Элайджа, конечно, тоже немедленно встал.

— Виноват. Совершенно справедливый упрек. В таком случае имеет смысл обсуждать не твой день, а день, проведенный герцогом Вильерсом.

— О, ради Бога! — в отчаянии воскликнула Джемма.

— Так вот, его светлость прекрасно провел время в трогательных рассказах о своих несчастных крошках и собственном похвальном намерении исправиться и стать благонравным отцом. Чтобы возбудить сочувствие и интерес, настежь распахнул сердце. Пусть он и проиграл партию, зато получил нечто значительно более важное: стал ближе к тебе. Готов утверждать, что так близко он не подпускал к себе ни одно живое существо.

Его голос звучал ровно и бесстрастно. Джемма снова глубоко вздохнула.

— Или ты считаешь, что я способна на измену, или…

— Если полагаешь, что неверность ограничивается лишь физической близостью, то глубоко заблуждаешься!

Оскорбительный удар отозвался острой болью.

— Представь себе, мне давным-давно известно, что измена способна принимать самые причудливые формы! Стой самой минуты, как…

— Знаю, знаю. С той самой минуты, как обнаружила меня с любовницей. Однако ты не поняла, как важно, достигает ли предосудительная связь масштабов истинной интимной близости.

— Если пытаешься доказать, что мы с тобой когда-то разделяли эту истинную интимную близость, то вынуждена не согласиться.

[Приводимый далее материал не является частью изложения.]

-- ==== Sys2Proof/Machine/Control.lean ====
section
/-! DEFINITION. STOP and RETURN (44_control_and_loop R253, R254, R256, R258). -/

namespace Sys2Proof.Machine

/-- STOP (44 R254): the current frame retires, whatever its stack and memory hold. -/
def execStop (s : State) : Result :=
  match s.frame? with
  | none => .fault .noCurrentFrame
  | some f => .next (s.retire f)

/-- The operands and the copy of RETURN (44 R256): `offset` is the top, `size` the entry below it; memory is grown to cover
the range, also for a size of 0 (R258(a)), and the range is copied out. -/
def Frame.returnData (memMax : Nat) (f : Frame) : Except FaultCategory Memory := do
  f.require 2
  let (offset, f) ← f.pop
  let (size, f) ← f.pop
  let mem ← f.mem.grow memMax (low64 offset + low64 size)
  pure (mem.slice (low64 offset) (low64 size))

/-- RETURN (44 R256): the copy replaces the whole return-data buffer, then the frame retires as by STOP. -/
def execReturn (s : State) : Result :=
  match s.frame? with
  | none => .fault .noCurrentFrame
  | some f =>
    match f.returnData s.config.memMax with
    | .error c => .next (s.raise c)
    | .ok data => .next ({ s with retdata := data }.retire f)

end Sys2Proof.Machine
end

— Нет, не пытаюсь. Более того, сознаю, что вы с Вильерсом сейчас ближе и дороже друг другу, чем были мы в начале нашего брака. И все же уверен: Леопольду ни разу не довелось войти в твою спальню.

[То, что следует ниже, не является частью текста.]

-- ==== Sys2Proof/Syntax.lean ====
section
/-! DEFINITION. The 71 instructions of spec/opcode_table.json, one constructor each (00_scope R2, 30_encoding R98 to
R101). PUSH`N` carries its immediate already assembled and zero-extended to a Word (30_encoding R95); that it fits `N`
bytes is the well-formedness check of WellFormed.lean. No other instruction has an operand in its encoding (R96). -/

namespace Sys2Proof

/-- An instruction, one constructor per row of the opcode table. -/
inductive Instr where
  /-- STOP (44 R254): opcode byte 0x00. -/
  | stop
  /-- ADD (40 R125): opcode byte 0x01. -/
  | add
  /-- MUL (40 R126): opcode byte 0x02. -/
  | mul
  /-- SUB (40 R127): opcode byte 0x03. -/
  | sub
  /-- POP (41 R155): opcode byte 0x50. -/
  | pop
  /-- MSTORE (43 R240): opcode byte 0x52. -/
  | mstore
  /-- PUSH1 (42_push R202): opcode byte 0x60, 1 immediate byte. -/
  | push1 (imm : Word)
  /-- PUSH2 (42_push R203): opcode byte 0x61, 2 immediate bytes. -/
  | push2 (imm : Word)
  /-- PUSH3 (42_push R204): opcode byte 0x62, 3 immediate bytes. -/
  | push3 (imm : Word)
  /-- PUSH4 (42_push R205): opcode byte 0x63, 4 immediate bytes. -/
  | push4 (imm : Word)
  /-- PUSH5 (42_push R206): opcode byte 0x64, 5 immediate bytes. -/
  | push5 (imm : Word)
  /-- PUSH6 (42_push R207): opcode byte 0x65, 6 immediate bytes. -/
  | push6 (imm : Word)
  /-- PUSH7 (42_push R208): opcode byte 0x66, 7 immediate bytes. -/
  | push7 (imm : Word)
  /-- PUSH8 (42_push R209): opcode byte 0x67, 8 immediate bytes. -/
  | push8 (imm : Word)
  /-- PUSH9 (42_push R210): opcode byte 0x68, 9 immediate bytes. -/
  | push9 (imm : Word)
  /-- PUSH10 (42_push R211): opcode byte 0x69, 10 immediate bytes. -/
  | push10 (imm : Word)
  /-- PUSH11 (42_push R212): opcode byte 0x6A, 11 immediate bytes. -/
  | push11 (imm : Word)
  /-- PUSH12 (42_push R213): opcode byte 0x6B, 12 immediate bytes. -/
  | push12 (imm : Word)
  /-- PUSH13 (42_push R214): opcode byte 0x6C, 13 immediate bytes. -/
  | push13 (imm : Word)
  /-- PUSH14 (42_push R215): opcode byte 0x6D, 14 immediate bytes. -/
  | push14 (imm : Word)
  /-- PUSH15 (42_push R216): opcode byte 0x6E, 15 immediate bytes. -/
  | push15 (imm : Word)
  /-- PUSH16 (42_push R217): opcode byte 0x6F, 16 immediate bytes. -/
  | push16 (imm : Word)
  /-- PUSH17 (42_push R218): opcode byte 0x70, 17 immediate bytes. -/
  | push17 (imm : Word)
  /-- PUSH18 (42_push R219): opcode byte 0x71, 18 immediate bytes. -/
  | push18 (imm : Word)
  /-- PUSH19 (42_push R220): opcode byte 0x72, 19 immediate bytes. -/
  | push19 (imm : Word)
  /-- PUSH20 (42_push R221): opcode byte 0x73, 20 immediate bytes. -/
  | push20 (imm : Word)
  /-- PUSH21 (42_push R222): opcode byte 0x74, 21 immediate bytes. -/
  | push21 (imm : Word)
  /-- PUSH22 (42_push R223): opcode byte 0x75, 22 immediate bytes. -/
  | push22 (imm : Word)
  /-- PUSH23 (42_push R224): opcode byte 0x76, 23 immediate bytes. -/
  | push23 (imm : Word)
  /-- PUSH24 (42_push R225): opcode byte 0x77, 24 immediate bytes. -/
  | push24 (imm : Word)
  /-- PUSH25 (42_push R226): opcode byte 0x78, 25 immediate bytes. -/
  | push25 (imm : Word)
  /-- PUSH26 (42_push R227): opcode byte 0x79, 26 immediate bytes. -/
  | push26 (imm : Word)
  /-- PUSH27 (42_push R228): opcode byte 0x7A, 27 immediate bytes. -/
  | push27 (imm : Word)
  /-- PUSH28 (42_push R229): opcode byte 0x7B, 28 immediate bytes. -/
  | push28 (imm : Word)
  /-- PUSH29 (42_push R230): opcode byte 0x7C, 29 immediate bytes. -/
  | push29 (imm : Word)
  /-- PUSH30 (42_push R231): opcode byte 0x7D, 30 immediate bytes. -/
  | push30 (imm : Word)
  /-- PUSH31 (42_push R232): opcode byte 0x7E, 31 immediate bytes. -/
  | push31 (imm : Word)
  /-- PUSH32 (42_push R233): opcode byte 0x7F, 32 immediate bytes. -/
  | push32 (imm : Word)
  /-- DUP1 (41_stack_ops R160): opcode byte 0x80. -/
  | dup1
  /-- DUP2 (41_stack_ops R161): opcode byte 0x81. -/
  | dup2
  /-- DUP3 (41_stack_ops R162): opcode byte 0x82. -/
  | dup3
  /-- DUP4 (41_stack_ops R163): opcode byte 0x83. -/
  | dup4
  /-- DUP5 (41_stack_ops R164): opcode byte 0x84. -/
  | dup5
  /-- DUP6 (41_stack_ops R165): opcode byte 0x85. -/
  | dup6
  /-- DUP7 (41_stack_ops R166): opcode byte 0x86. -/
  | dup7
  /-- DUP8 (41_stack_ops R167): opcode byte 0x87. -/
  | dup8
  /-- DUP9 (41_stack_ops R168): opcode byte 0x88. -/
  | dup9
  /-- DUP10 (41_stack_ops R169): opcode byte 0x89. -/
  | dup10
  /-- DUP11 (41_stack_ops R170): opcode byte 0x8A. -/
  | dup11
  /-- DUP12 (41_stack_ops R171): opcode byte 0x8B. -/
  | dup12
  /-- DUP13 (41_stack_ops R172): opcode byte 0x8C. -/
  | dup13
  /-- DUP14 (41_stack_ops R173): opcode byte 0x8D. -/
  | dup14
  /-- DUP15 (41_stack_ops R174): opcode byte 0x8E. -/
  | dup15
  /-- DUP16 (41_stack_ops R175): opcode byte 0x8F. -/
  | dup16
  /-- SWAP1 (41_stack_ops R176): opcode byte 0x90. -/
  | swap1
  /-- SWAP2 (41_stack_ops R177): opcode byte 0x91. -/
  | swap2
  /-- SWAP3 (41_stack_ops R178): opcode byte 0x92. -/
  | swap3
  /-- SWAP4 (41_stack_ops R179): opcode byte 0x93. -/
  | swap4
  /-- SWAP5 (41_stack_ops R180): opcode byte 0x94. -/
  | swap5
  /-- SWAP6 (41_stack_ops R181): opcode byte 0x95. -/
  | swap6
  /-- SWAP7 (41_stack_ops R182): opcode byte 0x96. -/
  | swap7
  /-- SWAP8 (41_stack_ops R183): opcode byte 0x97. -/
  | swap8
  /-- SWAP9 (41_stack_ops R184): opcode byte 0x98. -/
  | swap9
  /-- SWAP10 (41_stack_ops R185): opcode byte 0x99. -/
  | swap10
  /-- SWAP11 (41_stack_ops R186): opcode byte 0x9A. -/
  | swap11
  /-- SWAP12 (41_stack_ops R187): opcode byte 0x9B. -/
  | swap12
  /-- SWAP13 (41_stack_ops R188): opcode byte 0x9C. -/
  | swap13
  /-- SWAP14 (41_stack_ops R189): opcode byte 0x9D. -/
  | swap14
  /-- SWAP15 (41_stack_ops R190): opcode byte 0x9E. -/
  | swap15
  /-- SWAP16 (41_stack_ops R191): opcode byte 0x9F. -/
  | swap16
  /-- RETURN (44 R256): opcode byte 0xF3. -/
  | ret
  deriving DecidableEq, Repr

end Sys2Proof
end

Слова нетерпеливо рвались на волю, однако Элайджа не давал возможности возразить.

— Позволь высказаться определенно: даже если мне суждено умереть завтра, все равно не готов смириться и одобрить порочные и двусмысленные визиты герцога, не готов позволить ему беспрепятственно владеть твоим временем. Восьмилетним мальчишкой я понял: можно умереть, сознавая, что удалось хотя бы немного изменить окружающий мир, а можно исчезнуть незаметно, подобно рыбе или лягушке, и мир останется точно таким же, как до моего рождения. Я выбрал первый путь, и тебе никогда, никогда не удастся заставить меня измениться и уподобиться герцогу Вильерсу.

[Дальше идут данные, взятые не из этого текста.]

/-! ### RETURN, STOP, the end of the code -/

/-- 44 R256: RETURN. The buffer is replaced as a whole by the `s` bytes from `o` on, zero beyond the memory's length; then
the frame retires (R253). Its opcode byte is PRESUMED (log 4). -/
def Obligations.ReturnInstruction : Prop :=
  encode .ret = [0xF3#8] ∧
  ∀ (s : State) (i : Nat) (f : Frame), s.Current i f →
    (∀ offset size rest, f.stack = offset :: size :: rest → f.mem.wf →
      offset.toNat % 2 ^ 64 + size.toNat % 2 ^ 64 ≤ s.config.memMax →
      ∃ d : Memory, exec .ret s = .next { s with
          retdata := d, chain := s.chain.eraseIdx i, cur := f.caller,
          run := if f.caller = none then .halted else s.run } ∧
        d.len = size.toNat % 2 ^ 64 ∧
        (∀ k, k < size.toNat % 2 ^ 64 → d.read k =
          if offset.toNat % 2 ^ 64 + k < f.mem.len then f.mem.read (offset.toNat % 2 ^ 64 + k) else 0#8)) ∧
    (∀ offset size rest, f.stack = offset :: size :: rest →
      s.config.memMax < offset.toNat % 2 ^ 64 + size.toNat % 2 ^ 64 →
      exec .ret s = .next { s with chain := [], cur := none, fault := some .memoryLimit, run := .halted }) ∧
    (f.depth < 2 →
      exec .ret s = .next { s with chain := [], cur := none, fault := some .stackUnderflow, run := .halted })

/-- 44 R254: STOP retires the current frame (R253), whatever its stack and memory hold, and cannot fault. Its opcode byte is
PRESUMED (log 4). -/
def Obligations.StopInstruction : Prop :=
  encode .stop = [0x00#8] ∧
  ∀ (s : State) (i : Nat) (f : Frame), s.Current i f →
    exec .stop s = .next { s with
      chain := s.chain.eraseIdx i, cur := f.caller, run := if f.caller = none then .halted else s.run }

/-- 44 R252: at the end of the code no byte is fetched and the frame retires exactly as by STOP. -/
def Obligations.EndOfCodeRetires : Prop :=
  ∀ (s : State) (i : Nat) (f : Frame), s.run = .running → s.Current i f → f.pc = f.codeEnd →
    step s = .next { s with
      chain := s.chain.eraseIdx i, cur := f.caller, run := if f.caller = none then .halted else .running } ∧
    step s = exec .stop s

/-- 44 R253, R255, 10_state R28(d): after a frame that is not the root has retired, its caller is current, exactly as it
stopped being current; after the root has, the chain is empty and the loop Halted. -/
def Obligations.RetirementResumesCaller : Prop :=
  ∀ (s t : State) (i : Nat) (f : Frame), s.Inv → s.run = .running → s.Current i f → exec .stop s = .next t →
    t.nframes + 1 = s.nframes ∧ t.retdata = s.retdata ∧ t.fault = none ∧
    (0 < i → t.run = .running ∧ t.cur = some (i - 1) ∧ t.frame? = s.chain[i - 1]?) ∧
    (i = 0 → t.run = .halted ∧ t.cur = none ∧ t.chain = [])

/-! ### Faults -/

/-- 60 R310: whenever a step of the running machine raises a fault, all frames are released, the chain is empty, `cur` is none,
`fault` is the category, the loop is Halted, and nothing else has changed; the return data is not written. -/
def Obligations.FaultEntry : Prop :=
  ∀ (s t : State) (c : FaultCategory), s.Inv → s.run = .running → step s = .next t → t.fault = some c →
    t = { s with chain := [], cur := none, fault := some c, run := .halted }

/-- 60 R307, R308: every instruction answers a next state on every frame within its capacity, and it raises exactly the fault
of the table, the first in the order of its checks, or none; the end of the code raises none, and an opcode byte that no
instruction has always UnsupportedOpcode. -/
def Obligations.FaultTable : Prop :=
  (∀ (i : Instr) (s : State) (k : Nat) (f : Frame), s.Current k f → f.depth ≤ 1024 → s.fault = none →
    ∃ t, exec i s = .next t ∧ t.fault = faultRaised i f s.config.memMax) ∧
  (∀ (s : State) (k : Nat) (f : Frame), s.run = .running → s.Current k f → s.fault = none →
    (f.pc = f.codeEnd → ∃ t, step s = .next t ∧ t.fault = none) ∧
    (∀ op, f.pc < f.codeEnd → f.fetch = .unsupported op → ∃ t, step s = .next t ∧ t.fault = some .unsupportedOpcode))

/-! ### The step -/

/-- 44 R250: when the code bytes at `pc` decode to an instruction, the step is that instruction's meaning on the state whose
`pc` is past the opcode byte. -/
def Obligations.StepRunsDecodedInstruction : Prop :=
  ∀ (s : State) (k : Nat) (f : Frame) (i : Instr) (rest : List Byte),
    s.run = .running → s.Current k f → f.pc ≠ f.codeEnd → decode ((f.code.take f.codeEnd).drop f.pc) = .instr i rest →
    step s = exec i { s with chain := s.chain.set k { f with pc := f.pc + 1 } }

— Но я не прощу тебя брать пример с Вильерса! — в отчаянии воскликнула Джемма. — Всего лишь хочу сказать, что никакие несправедливости мира не способны запретить человеку вовремя отойти от края. Возможно, не обязательно проводить остаток дней в постели, но эта жизнь тебя определенно убивает!

— Не считаю данный фактор существенным, — спокойно заметил Элайджа.

— Не считаешь существенной свою жизнь?

— Всегда знал, что моя жизнь будет короткой. Так стоит ли предавать все, что дорого, ради нескольких дополнительных праздных минут?

Джемма смотрела на мужа, не находя сил возразить.

— Понимаю, что тебе хотелось бы, чтобы я все бросил и сел рядом с тобой, — продолжил он, беспокойно шагая по комнате.

— Я не…

Никогда еще Элайджа не перебивал так часто. Вот и сейчас он резко обернулся и посмотрел ей в глаза.

— Мы уже слишком взрослые, чтобы притворяться. Ни минуты не сомневаюсь, что после моей смерти вы с Вильерсом найдете свое счастье.

— Как ты смеешь говорить такое?!

— Смею, потому что это правда.

— Утверждаешь, что я жду твоей смерти?! — закричала Джемма. — Оскорбляешь и меня, и герцога!

— Леопольд — мой самый близкий друг, — с горечью признался Элайджа. — Даже когда мы не общались, я все равно в него верил. Печальная истина заключается в том, что я никогда не мог и никогда не смогу стать тем приятным компаньоном, которого ты заслуживаешь. Однако нежелание сконцентрироваться на собственном здоровье не мешает признать того очевидного факта, что Вильерс подходит тебе куда больше, чем я.

— Что за невозможная, постыдная нелепость! — Джемма наконец собралась с духом. — По-твоему, я отвернусь от твоей могилы и немедленно упаду в ленивые и предосудительные объятия, чтобы провести жизнь в счастливом безделье?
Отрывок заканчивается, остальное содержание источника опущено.